Assignment> The entries must be restated exactly as written.

Stored data entries:
-- ==== Sys2Proof/Machine/Pairs.lean ====
section
/-!
DEFINITION. Slot pairs (R303 to R309): taking a command, answering it, freeing it.
-/
namespace Sys2Proof.Machine

/-- Fields of a command slot image (R303). -/
def cmdOpcode (b : List Byte) : Nat := leAt b 0 2
def cmdSeq (b : List Byte) : Nat := leAt b 2 2
def cmdSlot (b : List Byte) : Nat := leAt b 4 1 % 8
def cmdFence (b : List Byte) : Bool := bit (leAt b 4 1) 3
def cmdSerial (b : List Byte) : Bool := bit (leAt b 4 1) 4
def cmdPlen (b : List Byte) : Nat := leAt b 6 2
def cmdExpire (b : List Byte) : Nat := leAt b 8 2
def cmdParams (b : List Byte) : List Byte := slice b 16 (cmdPlen b)

/-- The header is valid (R303, R308). -/
def cmdHeaderOk (b : List Byte) : Bool :=
  decide (leAt b 4 1 < 32) && leAt b 5 1 == 0 && decide (cmdPlen b ≤ 240) && decide (cmdExpire b ≤ 60000) && leAt b 10 6 == 0

/-- A response slot image (R304). -/
def rspImage (opcode seq slot status now : Nat) (result : List Byte) : List Byte :=
  leBytes 2 opcode ++ leBytes 2 seq ++ [byte slot, 0] ++ leBytes 2 status ++ leBytes 2 result.length ++ List.replicate 6 0 ++
    leBytes 8 now ++ result

/-- Complete a command: its pair goes to DONE with the response; a response of an owner that has gone is discarded
(R112, R305). -/
def Dev.respond (d : Dev) (o i status : Nat) (result : List Byte) : Dev :=
  let p := d.pair o i
  let d := if o = 65 && i = 0 && d.boot.listWait then d.modBoot (fun b => { b with listStat := some (b.listStat.getD status) }) else d
  let d := if p.st == .running then d.bump 0 bMbox 0x500 1 else d
  if p.drop then d.modPair o i (fun _ => {})
  else d.modPair o i (fun p => { p with
    st := .done, wait := false, eng := none, work := [], resp := rspImage (cmdOpcode p.cmd) (cmdSeq p.cmd) (cmdSlot p.cmd) status d.dt result })

/-- Commands are not served: BOOT, or Heartwood held after FS160 (R308, R309). -/
def Dev.notReady (d : Dev) (o : Nat) : Bool := d.mbox.fwState == 4 || (d.mbox.fwState == 0 && o != 65)

/-- Take a command for pair `i` of owner `o` (R305, R307); `port`: that of a packet on VC3. -/
def Dev.postCmd (d : Dev) (o i : Nat) (img : List Byte) (port : Option Nat) : Dev :=
  let p := d.pair o i
  if p.st != .free then
    (match port with
     | some n =>
       if (d.mb o).rejects.length < 4 then
         d.modMb o (fun m => { m with rejects := m.rejects ++ [{ slot := i, seq := cmdSeq img, opcode := cmdOpcode img, port := n }] })
       else d.bump 0 bMbox 0x520 1
     | none => d.orCsr o bMbox 0x114 1)
  else
    let d1 := d.modPair o i (fun _ => { st := .posted, cmd := img, stamp := d.dt, ord := d.txn.nextOrd, port := port })
    let d2 := d1.modTxn (fun t => { t with nextOrd := t.nextOrd + 1 })
    if !cmdHeaderOk img then d2.respond o i 2 []
    else if o < 64 && (d.ptn o).st == .leaving then d2.respond o i 7 []
    else if d.notReady o then d2.respond o i 5 []
    else d2

/-- Owner and slot numbers of every pair. -/
def allPairs : List (Nat × Nat) := ((List.range 66).map (fun o => (List.range 8).map (fun i => (o, i)))).flatten

/-- Every RUNNING command is answered FW_RESTART (R309). -/
def Dev.restartPairs (d : Dev) : Dev :=
  allPairs.foldl (fun (a : Dev) x => if (a.pair x.1 x.2).st == .running then a.respond x.1 x.2 6 [] else a) d

/-- An owner's POSTED commands are answered (R305). -/
def Dev.answerPosted (d : Dev) (o status : Nat) : Dev :=
  (List.range 8).foldl (fun (a : Dev) i => if (a.pair o i).st == .posted then a.respond o i status [] else a) d

/-- The owner enters RECLAIM (R112, R305): a RUNNING command runs on, its response to be discarded; every other pair,
the events and the answers held are freed; its update session ends (R347). -/
def Dev.mboxReclaim (d : Dev) (o : Nat) : Dev :=
  let d1 := (List.range 8).foldl (fun (a : Dev) i =>
    if (a.pair o i).st == .running then a.modPair o i (fun p => { p with drop := true }) else a.modPair o i (fun _ => {})) d
  (d1.modMb o (fun _ => {})).modMbox (fun m => { m with updOpen := if m.updOpen == some o then none else m.updOpen })

end Sys2Proof.Machine
end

Result for this task>
-- ==== Sys2Proof/Machine/Pairs.lean ====
section
/-!
DEFINITION. Slot pairs (R303 to R309): taking a command, answering it, freeing it.
-/
namespace Sys2Proof.Machine

/-- Fields of a command slot image (R303). -/
def cmdOpcode (b : List Byte) : Nat := leAt b 0 2
def cmdSeq (b : List Byte) : Nat := leAt b 2 2
def cmdSlot (b : List Byte) : Nat := leAt b 4 1 % 8
def cmdFence (b : List Byte) : Bool := bit (leAt b 4 1) 3
def cmdSerial (b : List Byte) : Bool := bit (leAt b 4 1) 4
def cmdPlen (b : List Byte) : Nat := leAt b 6 2
def cmdExpire (b : List Byte) : Nat := leAt b 8 2
def cmdParams (b : List Byte) : List Byte := slice b 16 (cmdPlen b)

/-- The header is valid (R303, R308). -/
def cmdHeaderOk (b : List Byte) : Bool :=
  decide (leAt b 4 1 < 32) && leAt b 5 1 == 0 && decide (cmdPlen b ≤ 240) && decide (cmdExpire b ≤ 60000) && leAt b 10 6 == 0

/-- A response slot image (R304). -/
def rspImage (opcode seq slot status now : Nat) (result : List Byte) : List Byte :=
  leBytes 2 opcode ++ leBytes 2 seq ++ [byte slot, 0] ++ leBytes 2 status ++ leBytes 2 result.length ++ List.replicate 6 0 ++
    leBytes 8 now ++ result

/-- Complete a command: its pair goes to DONE with the response; a response of an owner that has gone is discarded
(R112, R305). -/
def Dev.respond (d : Dev) (o i status : Nat) (result : List Byte) : Dev :=
  let p := d.pair o i
  let d := if o = 65 && i = 0 && d.boot.listWait then d.modBoot (fun b => { b with listStat := some (b.listStat.getD status) }) else d
  let d := if p.st == .running then d.bump 0 bMbox 0x500 1 else d
  if p.drop then d.modPair o i (fun _ => {})
  else d.modPair o i (fun p => { p with
    st := .done, wait := false, eng := none, work := [], resp := rspImage (cmdOpcode p.cmd) (cmdSeq p.cmd) (cmdSlot p.cmd) status d.dt result })

/-- Commands are not served: BOOT, or Heartwood held after FS160 (R308, R309). -/
def Dev.notReady (d : Dev) (o : Nat) : Bool := d.mbox.fwState == 4 || (d.mbox.fwState == 0 && o != 65)

/-- Take a command for pair `i` of owner `o` (R305, R307); `port`: that of a packet on VC3. -/
def Dev.postCmd (d : Dev) (o i : Nat) (img : List Byte) (port : Option Nat) : Dev :=
  let p := d.pair o i
  if p.st != .free then
    (match port with
     | some n =>
       if (d.mb o).rejects.length < 4 then
         d.modMb o (fun m => { m with rejects := m.rejects ++ [{ slot := i, seq := cmdSeq img, opcode := cmdOpcode img, port := n }] })
       else d.bump 0 bMbox 0x520 1
     | none => d.orCsr o bMbox 0x114 1)
  else
    let d1 := d.modPair o i (fun _ => { st := .posted, cmd := img, stamp := d.dt, ord := d.txn.nextOrd, port := port })
    let d2 := d1.modTxn (fun t => { t with nextOrd := t.nextOrd + 1 })
    if !cmdHeaderOk img then d2.respond o i 2 []
    else if o < 64 && (d.ptn o).st == .leaving then d2.respond o i 7 []
    else if d.notReady o then d2.respond o i 5 []
    else d2

/-- Owner and slot numbers of every pair. -/
def allPairs : List (Nat × Nat) := ((List.range 66).map (fun o => (List.range 8).map (fun i => (o, i)))).flatten

/-- Every RUNNING command is answered FW_RESTART (R309). -/
def Dev.restartPairs (d : Dev) : Dev :=
  allPairs.foldl (fun (a : Dev) x => if (a.pair x.1 x.2).st == .running then a.respond x.1 x.2 6 [] else a) d

/-- An owner's POSTED commands are answered (R305). -/
def Dev.answerPosted (d : Dev) (o status : Nat) : Dev :=
  (List.range 8).foldl (fun (a : Dev) i => if (a.pair o i).st == .posted then a.respond o i status [] else a) d

/-- The owner enters RECLAIM (R112, R305): a RUNNING command runs on, its response to be discarded; every other pair,
the events and the answers held are freed; its update session ends (R347). -/
def Dev.mboxReclaim (d : Dev) (o : Nat) : Dev :=
  let d1 := (List.range 8).foldl (fun (a : Dev) i =>
    if (a.pair o i).st == .running then a.modPair o i (fun p => { p with drop := true }) else a.modPair o i (fun _ => {})) d
  (d1.modMb o (fun _ => {})).modMbox (fun m => { m with updOpen := if m.updOpen == some o then none else m.updOpen })

end Sys2Proof.Machine
end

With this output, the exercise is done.